# Task instructions
Below are the records. List every line holding the word "next".

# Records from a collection
########################################

-- ==== Sys2Proof/Proofs/Checksum.lean ====
section
/-! PROOFS. The Checksum Unit (spec/40_checksum.md R100, R102 to R104): the shift step as integer arithmetic, what the
three commands answer, and the frame that all three share. -/

namespace Sys2Proof.Checksum

open Sys2Proof.Machine Sys2Proof.Laws

/-! ### The checksum function (R100, R101) -/

/-- The tested bit is the parity, the logical shift is the division by two. -/
theorem crcShift_toNat (a : Reg16) :
    (crcShift a).toNat = if a.toNat % 2 = 1 then (a.toNat / 2) ^^^ 0xA001 else a.toNat / 2 := by
  have hbit : a.getLsbD 0 = decide (a.toNat % 2 = 1) := by
    rw [BitVec.getLsbD, Nat.testBit_zero]
  have hshift : (a >>> 1).toNat = a.toNat / 2 := by
    rw [BitVec.toNat_ushiftRight, Nat.shiftRight_eq_div_pow, pow_one]
  by_cases h : a.toNat % 2 = 1
  · simp only [crcShift, hbit, h, decide_true, if_true, BitVec.toNat_xor, hshift]
    rfl
  · simp only [crcShift, hbit, h, decide_false, if_false, Bool.false_eq_true, hshift]

theorem crcShifts_eq_iterate (n : Nat) (a : Reg16) : crcShifts n a = crcShift^[n] a := by
  induction n generalizing a with
  | zero => rfl
  | succ n ih => rw [crcShifts, ih, Function.iterate_succ_apply]

@[simp] theorem crc16_nil : crc16 [] = 0xFFFF#16 := rfl

/-! ### The words of the three commands (R81) -/

/-- The word of `CRC.BYTE b` as its rule writes it. -/
def crcByteWord (b : Byte) : CmdWord := 0x00000002#32 ||| (b.setWidth 32 <<< 8)

theorem crcByteWord_masked (b : Byte) : crcByteWord b &&& 0xFFFF00FF#32 = 0x00000002#32 := by
  have hfield : (b.setWidth 32 <<< 8) &&& 0xFFFF00FF#32 = 0#32 := by
    ext i hi
    interval_cases i <;> simp
  rw [crcByteWord, BitVec.and_or_distrib_right, hfield]
  rfl

theorem fieldA_crcByteWord (b : Byte) : fieldA (crcByteWord b) = b := by
  ext i hi
  interval_cases i <;> simp [fieldA, crcByteWord]

theorem crcByteWord_ne_crcInit (b : Byte) : crcByteWord b ≠ 0x00000001#32 := by
  intro h
  have hmasked := crcByteWord_masked b
  rw [h] at hmasked
  exact absurd hmasked (by decide)

/-- The word misses the row of `CRC.INIT`, which tests every bit, and meets the next one. -/
theorem decodeCommand_crcByteWord (b : Byte) : decodeCommand (crcByteWord b) = .instr (.crcByte b) := by
  have hinit : crcByteWord b &&& 0xFFFFFFFF#32 ≠ 0x00000001#32 := by
    rw [show (0xFFFFFFFF#32 : CmdWord) = BitVec.allOnes 32 from rfl, BitVec.and_allOnes]
    exact crcByteWord_ne_crcInit b
  simp [decodeCommand, opcodeMap, OpRow.holds, hinit, crcByteWord_masked, fieldA_crcByteWord]

/-! ### What the commands answer (R102 to R104) -/

/-- What every checksum command leaves: the given value in `CRCACC`, the given outcome in `STATUS.ERR`. -/
def withChecksum (c : Reg16) (e : ErrCode) (s : State) : State := setErr e { s with crcacc := c }

@[simp] theorem withChecksum_crcacc (c : Reg16) (e : ErrCode) (s : State) : (withChecksum c e s).crcacc = c := rfl

@[simp] theorem withChecksum_err (c : Reg16) (e : ErrCode) (s : State) : (withChecksum c e s).status.err = e := rfl

@[simp] theorem withChecksum_withChecksum (c c' : Reg16) (e e' : ErrCode) (s : State) :
    withChecksum c e (withChecksum c' e' s) = withChecksum c e s := rfl

/-- The frame of the three commands. -/
theorem onlyChecksum_withChecksum (c : Reg16) (e : ErrCode) (s : State) : OnlyChecksum s (withChecksum c e s) := by
  refine ⟨?host, ?inputs, ?output, ?request, ?response, ?extraction, ?block, ?flags⟩
  case host => exact ⟨rfl, rfl, rfl⟩
  case inputs => exact ⟨rfl, rfl, fun _ => rfl, rfl, fun _ => rfl, rfl⟩
  case output => exact ⟨rfl, fun _ => rfl⟩
  case request => rfl
  case response => exact ⟨rfl, rfl, rfl, rfl, rfl, fun _ => rfl⟩
  case extraction => rfl
  case block => exact ⟨rfl, rfl, rfl, rfl, fun _ => rfl⟩
  case flags => exact ⟨rfl, rfl, rfl⟩

theorem exec_crcInit (s : State) : exec .crcInit s = .next (withChecksum 0xFFFF#16 .ok s) := rfl

theorem exec_crcByte (b : Byte) (s : State) :
    exec (.crcByte b) s = .next (withChecksum (crcStep s.crcacc b) .ok s) := rfl

theorem exec_crcBuf_of_overlong {s : State} (h : s.cfg.bufCap < s.ib.len.toNat) :
    exec .crcBuf s = .next (withChecksum 0xFFFF#16 .bufferRange s) := by
  obtain ⟨-, he⟩ | ⟨hle, -⟩ := execCrcBuf_cases s
  · exact he
  · omega

theorem exec_crcBuf_of_fits {s : State} (h : s.ib.len.toNat ≤ s.cfg.bufCap) :
    exec .crcBuf s =
      .next (withChecksum (crc16 ((List.range s.ib.len.toNat).map (ibByte s))) .ok s) := by
  obtain ⟨hlt, -⟩ | ⟨-, he⟩ := execCrcBuf_cases s
  · omega
  · rw [← ibSeq_eq_map]
    exact he

/-! ### The obligations -/

/-- Settles O13: `IBLEN` decides between the failure clause and the checksum of the buffered bytes. -/
theorem crcBufChecksumsTheInputBuffer : Obligations.CrcBufChecksumsTheInputBuffer := by
  refine ⟨by decide, fun s => ⟨fun hlong => ?overlong, fun hfits => ?fits⟩⟩
  case overlong =>
    exact ⟨_, exec_crcBuf_of_overlong hlong, withChecksum_crcacc .., withChecksum_err ..,
      onlyChecksum_withChecksum _ _ s⟩
  case fits =>
    refine ⟨_, exec_crcBuf_of_fits hfits, withChecksum_crcacc .., withChecksum_err ..,
      onlyChecksum_withChecksum _ _ s, fun hempty => ?_⟩
    simp [hempty]

/-- Settles O8, by the value of one shift step and by reading the eight of them as an iterate. -/
theorem crcStepIsEightShiftsByItsArithmetic : Obligations.CrcStepIsEightShiftsByItsArithmetic :=
  ⟨crcShift_toNat, fun a b => crcShifts_eq_iterate 8 (a ^^^ b.setWidth 16)⟩

/-- Settles O11: the second `CRC.INIT` writes what the first one wrote. -/
theorem crcInitStartsAStream : Obligations.CrcInitStartsAStream := by
  refine ⟨by decide, fun s =>
    ⟨_, exec_crcInit s, withChecksum_crcacc .., crc16_nil.symm, withChecksum_err ..,
      onlyChecksum_withChecksum _ _ s, ?again⟩⟩
  case again => rw [exec_crcInit, withChecksum_withChecksum]

/-- Settles O12: the word of `b` reads `b` back from field A, and the command steps whatever `CRCACC` holds. -/
theorem crcByteFeedsTheStream : Obligations.CrcByteFeedsTheStream :=
  ⟨decodeCommand_crcByteWord, fun b s =>
    ⟨_, exec_crcByte b s, withChecksum_crcacc .., withChecksum_err .., onlyChecksum_withChecksum _ _ s⟩⟩

end Sys2Proof.Checksum
end

section
/-! PROOFS. The request parse of the frame decoder (spec/42_frame_decoder.md R120, R121, R126): the CRC verdict on
single bytes, what `DEC.REQ` answers by the first test that fails, and the frame of all its outcomes. -/

namespace Sys2Proof.RequestParse

open Sys2Proof.Machine Sys2Proof.Laws

/-! ### The CRC verdict and its policy (R120, R126) -/

theorem crcOk_eq_trailingCrcMatches (s : State) (n : Nat) : crcOk s n = trailingCrcMatches s n := by
  rw [crcOk, trailingCrcMatches, ibSeq_eq_map]

theorem crcRefused_eq_true_iff (s : State) (n : Nat) :
    crcRefused s n = true ↔ s.strict = true ∧ trailingCrcMatches s n = false := by
  simp [crcRefused, crcOk_eq_trailingCrcMatches]

theorem crcRefused_eq_false_iff (s : State) (n : Nat) :
    crcRefused s n = false ↔ (s.strict = true → trailingCrcMatches s n = true) := by
  simp [crcRefused, crcOk_eq_trailingCrcMatches]

/-! ### What `DEC.REQ` leaves unchanged (R121, R183) -/

/-- What every outcome of `DEC.REQ` leaves: the given `Q_*`, `CRCOK` and `STATUS.ERR`. -/
def withRequest (r : RequestResult) (ok : Bool) (e : ErrCode) (s : State) : State :=
  setErr e { s with q := r, status := { s.status with crcok := ok } }

theorem setErr_clearReq (e : ErrCode) (s : State) :
    setErr e (clearReq s) = withRequest { unit := 0, fc := 0, addr := 0, qty := 0 } false e s := rfl

theorem setErr_acceptRequest (e : ErrCode) (s : State) :
    setErr e (acceptRequest s) =
      withRequest { unit := ibByte s 0, fc := ibByte s 1, addr := be16 (ibByte s 2) (ibByte s 3),
                    qty := be16 (ibByte s 4) (ibByte s 5) } (trailingCrcMatches s s.ib.len.toNat) e s := by
  rw [← crcOk_eq_trailingCrcMatches]
  rfl

/-- The frame of the command, whatever its outcome. -/
theorem onlyRequest_withRequest (r : RequestResult) (ok : Bool) (e : ErrCode) (s : State) :
    OnlyRequest s (withRequest r ok e s) := by
  refine ⟨?host, ?inputs, ?checksum, ?output, ?response, ?extraction, ?block, ?isexc, ?rav⟩
  case host => exact ⟨rfl, rfl, rfl⟩
  case inputs => exact ⟨rfl, rfl, fun _ => rfl, rfl, fun _ => rfl, rfl⟩
  case checksum => rfl
  case output => exact ⟨rfl, fun _ => rfl⟩
  case response => exact ⟨rfl, rfl, rfl, rfl, rfl, fun _ => rfl⟩
  case extraction => rfl
  case block => exact ⟨rfl, rfl, rfl, rfl, fun _ => rfl⟩
  case isexc => rfl
  case rav => rfl

theorem requestFailed_clearReq (e : ErrCode) (s : State) : RequestFailed s (setErr e (clearReq s)) e := by
  rw [setErr_clearReq]
  exact ⟨rfl, rfl, rfl, onlyRequest_withRequest ..⟩

/-! ### What `DEC.REQ` answers, by the first test that fails (R121, R184) -/

section answers

variable {s : State}

theorem exec_decReq_of_overlong (hlong : s.cfg.bufCap < s.ib.len.toNat) :
    exec .decReq s = .next (setErr .bufferRange (clearReq s)) := by
  obtain ⟨-, he⟩ | ⟨hfits, -⟩ | ⟨hfits, -⟩ | ⟨hfits, -⟩ := execDecReq_cases s
  · exact he
  all_goals omega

########################################

# Output of the task
/-- The word misses the row of `CRC.INIT`, which tests every bit, and meets the next one. -/
theorem exec_crcInit (s : State) : exec .crcInit s = .next (withChecksum 0xFFFF#16 .ok s) := rfl
    exec (.crcByte b) s = .next (withChecksum (crcStep s.crcacc b) .ok s) := rfl
    exec .crcBuf s = .next (withChecksum 0xFFFF#16 .bufferRange s) := by
      .next (withChecksum (crc16 ((List.range s.ib.len.toNat).map (ibByte s))) .ok s) := by
    exec .decReq s = .next (setErr .bufferRange (clearReq s)) := by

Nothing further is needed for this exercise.